Jeffares was born in Dublin, Ireland, educated at Dublin High School, Trinity College Dublin (where he was elected a Scholar in classics in 1941), and Oriel College, Oxford.

==Academic career==
Jeffares took up his first academic appointment at the Department of English at the University of Groningen in 1947 and then moved to the University of Edinburgh in 1948. In 1951, at the very early age of 30, he was appointed to the Jury Chair of English at the University of Adelaide, where he stayed until taking up the Chair of English at the University of Leeds in 1957. Finally, he moved to the University of Stirling in 1974. He retired as Emeritus Professor of English in 1985.

A specialist interest throughout his career was the life and works of W. B. Yeats, a subject upon which he was considered a leading authority.

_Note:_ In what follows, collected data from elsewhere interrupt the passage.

/-- The lowest of some ranks whose digest differs from the keeper's (Table 9.8), as the coordinator knows them; free where
none does, as when all differ from a group's parameter block alone (log 9). -/
def holdRank (s : State) (ranks : List Nat) (keeper : Nat) : Nat :=
  let l := match knownDigest s keeper with
    | some k => ranks.filter (fun r => match knownDigest s r with
        | some d => d != k
        | none => false)
    | none => []
  if l.isEmpty then Config.holdRank s.group.epoch else l.foldl min 65535

/-! Views. -/

/-- A view announcement's body (log 9). -/
def viewBody (v : ViewAnn) : List Byte :=
  leBytes 4 v.epoch ++ leBytes 2 v.keeper ++ leBytes 8 v.beat ++ leBytes 1 (b2n v.hold) ++ leBytes 128 (bitsMask v.ranks)
    ++ leBytes 2 v.differs

/-- The coordinator announces a view (R234): the next epoch, at the first beat at least 4 bt away. While one announced is
not yet in effect, no further one is announced. At formation the ranks left out are told too (R239). -/
def announce (s : State) (ranks : List Nat) (keeper : Nat) (hold : Bool) : State :=
  match s.group.next with
  | some _ => s
  | none =>
    let ranks := below 1024 (fun r => ranks.contains r)
    let v : ViewAnn := {
      epoch := s.group.epoch + 1, ranks := ranks, keeper := keeper, beat := beatAfter s 4, hold := hold
      differs := if hold then holdRank s ranks keeper else 0 }
    let others := below 1024 (fun r => r != s.group.rank && (ranks.contains r || s.group.view.contains r
      || (s.group.state == 1 && s.group.members.any (fun e => e.1 == r))))
    others.foldl (fun s r => sendMgmt s r 5 (viewBody v)) { s with group := { s.group with next := some v } }

/-- The device coordinates its view. -/
def coordinates (s : State) : Bool := inView s && coordinator s == s.group.rank

/-- The coordinator moves the view into HOLD or out of it when the digests say so (R242). -/
def checkHold (s : State) : State :=
  if coordinates s ∧ differ s s.group.view ≠ (s.group.state == 2) then
    announce s s.group.view s.group.keeper (s.group.state != 2)
  else s

/-- The keeper a view keeps or gets (R257). -/
def keeperOf (s : State) (ranks : List Nat) : Nat :=
  if ranks.contains s.group.keeper then s.group.keeper else ranks.foldl min 65535

/-- The view changes by ranks that leave it and ranks that join it (R234): it is announced at once, or after the one
announced has taken effect. -/
def changeView (s : State) (drops adds : List Nat) : State :=
  let after := fun (l : List Nat) => (l.filter (fun r => !drops.contains r)) ++ adds.filter (fun r => !l.contains r)
  match s.group.next with
  | some v =>
    if after v.ranks = v.ranks then s
    else { s with group := { s.group with
      drops := (s.group.drops ++ drops).eraseDups, adds := ((s.group.adds.filter (fun r => !drops.contains r)) ++ adds).eraseDups } }
  | none =>
    let ranks := after s.group.view
    if ranks = s.group.view then s else announce s ranks (keeperOf s ranks) (differ s ranks)

/-- The changes that waited for a view to take effect, then the agreement of its digests (R234, R242). -/
def nextChange (s : State) : State :=
  let (drops, adds) := (s.group.drops, s.group.adds)
  checkHold (changeView { s with group := { s.group with drops := [], adds := [] } } drops adds)

/-- A rank found fenced is left out of the view (R234, R255, R257): by the coordinator of the ranks that stay, whom a member
that finds it tells. -/
def dropMember (s : State) (r : Nat) (tell : Bool) : State :=
  if !s.group.view.contains r then s
  else
    let left := s.group.view.filter (fun x => x != r)
    let coord := keeperOf s left
    if coord = s.group.rank then changeView s [r] []
    else if tell then sendMgmt s coord 15 (leBytes 2 r)
    else s

/-- The coordinator announces the view without a rank that leaves (R266). -/
def leaveView (s : State) (r : Nat) : State := changeView s [r] []

/-- Once its runs have ended, a member that leaves asks the coordinator for a view without it (R266). -/
def askLeave (s : State) : State :=
  if s.group.leaveOrder.isNone ∨ s.group.leaveAsked ∨ !inView s ∨ s.runs.any (fun r => r.state != 3) then s
  else if coordinates s then leaveView { s with group := { s.group with leaveAsked := true } } s.group.rank
  else sendMgmt { s with group := { s.group with leaveAsked := true } } (coordinator s) 6 []

/-- LEAVE_GROUP's own part (R266). -/
def leaveGroupOwn (s : State) (o : Order) : State :=
  if s.group.state = 0 then complete s o ePlan []
  else if !inView s then complete (becomeSolo s) o eOk []
  else
    let s := beginOrder s o
    askLeave (endAllRuns { s with group := { s.group with leaveOrder := some (o.mailbox, o.number), leaveAsked := false } }
      eCancelled)

/-- LEAVE_GROUP (R266). -/
def execLeaveGroup (m n : Nat) (s : State) : Host.Outcome State Fault Refusal := .next (orderCmd s m n 0x0E leaveGroupOwn)

/-! Formation. -/

/-- The fields of the group parameter block are in range (Table 9.2, check G1). -/
def blockOk (b : List Byte) : Bool :=
  let n := field b 2 2
  let src := field b 6 1
  let ports := field b 7 1
  field b 0 2 == 1 && decide (1 ≤ n) && decide (n ≤ 1024) && decide (field b 4 2 < n) && decide (src ≤ 3)
    && (if src = 1 then decide (1 ≤ ports) && decide (ports ≤ 15) else ports == 0) && field b 8 8 != 0
    && decide (8 ≤ field b 0x18 1) && decide (field b 0x18 1 ≤ 16) && field b 0x19 1 == 0
    && decide (1 ≤ field b 0x1A 2) && decide (field b 0x1A 2 ≤ 60000)
    && decide (1024 ≤ field b 0x1C 4) && decide (field b 0x1C 4 ≤ 1048576)

/-- The member list's entries (R236): rank and serial. -/
def memberList (n : Nat) (d : List Byte) : List (Nat × Nat) :=
  (List.range n).map (fun i => (field d (16 * i) 2, field d (16 * i + 8) 8))

/-- The index of the first entry with nonzero reserved bytes (R236). -/
def memberReserved (n : Nat) (d : List Byte) : Option Nat := (below n (fun i => field d (16 * i + 2) 6 != 0)).head?

/-- The index of the first entry that breaks G2: a rank out of range or named before, a serial named before; when no entry
does and the own serial is missing, the number of entries. -/
def memberBad (n serial : Nat) (l : List (Nat × Nat)) : Option Nat :=
  match placeOf (fun (i : Nat) =>
      let e := l.getD i (0, 0)
      decide (n ≤ e.1) || (l.take i).any (fun x => x.1 == e.1 || x.2 == e.2)) (List.range n) with
  | some i => some i
  | none => if l.any (fun e => e.2 == serial) then none else some n

/-- G3 (Table 9.3): every selected port has PTP enabled. -/
def ptpEnabled (s : State) (ports : Nat) : Bool := (maskBits 4 ports).all (fun p => keyNum s (0x0540 + p) == 1)

/-- G4 (Table 9.3). -/
def canForm (s : State) : Bool :=
  (s.group.state == 0 || s.group.state == 4) && s.runs.all (fun r => r.state == 3) && s.txn.state == 0

/-- The record names this group and a rank and serial of the member list (R238, R255). -/
def listed (s : State) (d : List Byte) : Bool :=
  field d 0x18 8 == s.group.groupId && s.group.members.contains (field d 4 2, field d 8 8)

/-- The serial comes from a second device: the own one, or one seen on another link from a sender that differs in rank, or
from the same link number of the sender (R255). -/
def duplicate (s : State) (l : Nat) (d : List Byte) : Bool :=
  let serial := field d 8 8
  serial == s.trust.serial || s.links.any (fun k => k.1 != l && k.2.state == 2 && field k.2.peer 8 8 == serial
    && !k.2.peer.isEmpty && (field k.2.peer 4 2 != field d 4 2 || field k.2.peer 0x17 1 == field d 0x17 1))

While at Leeds, he was a founder of The Journal of Commonwealth Literature, and was also editor of the publication A Review of English Literature, published by Longmans.

He was the founder of the York Notes series of revision guides, which are still widely used by GCSE and A-Level students.

==Honours==
In 1978, he was made an honorary fellow of Trinity College Dublin. On Australia Day 1988, Jeffares was appointed an Honorary Member of the Order of Australia, "for service to the study of Australian literature overseas".

In 2013, an edition of the Yeats Annual was dedicated to him.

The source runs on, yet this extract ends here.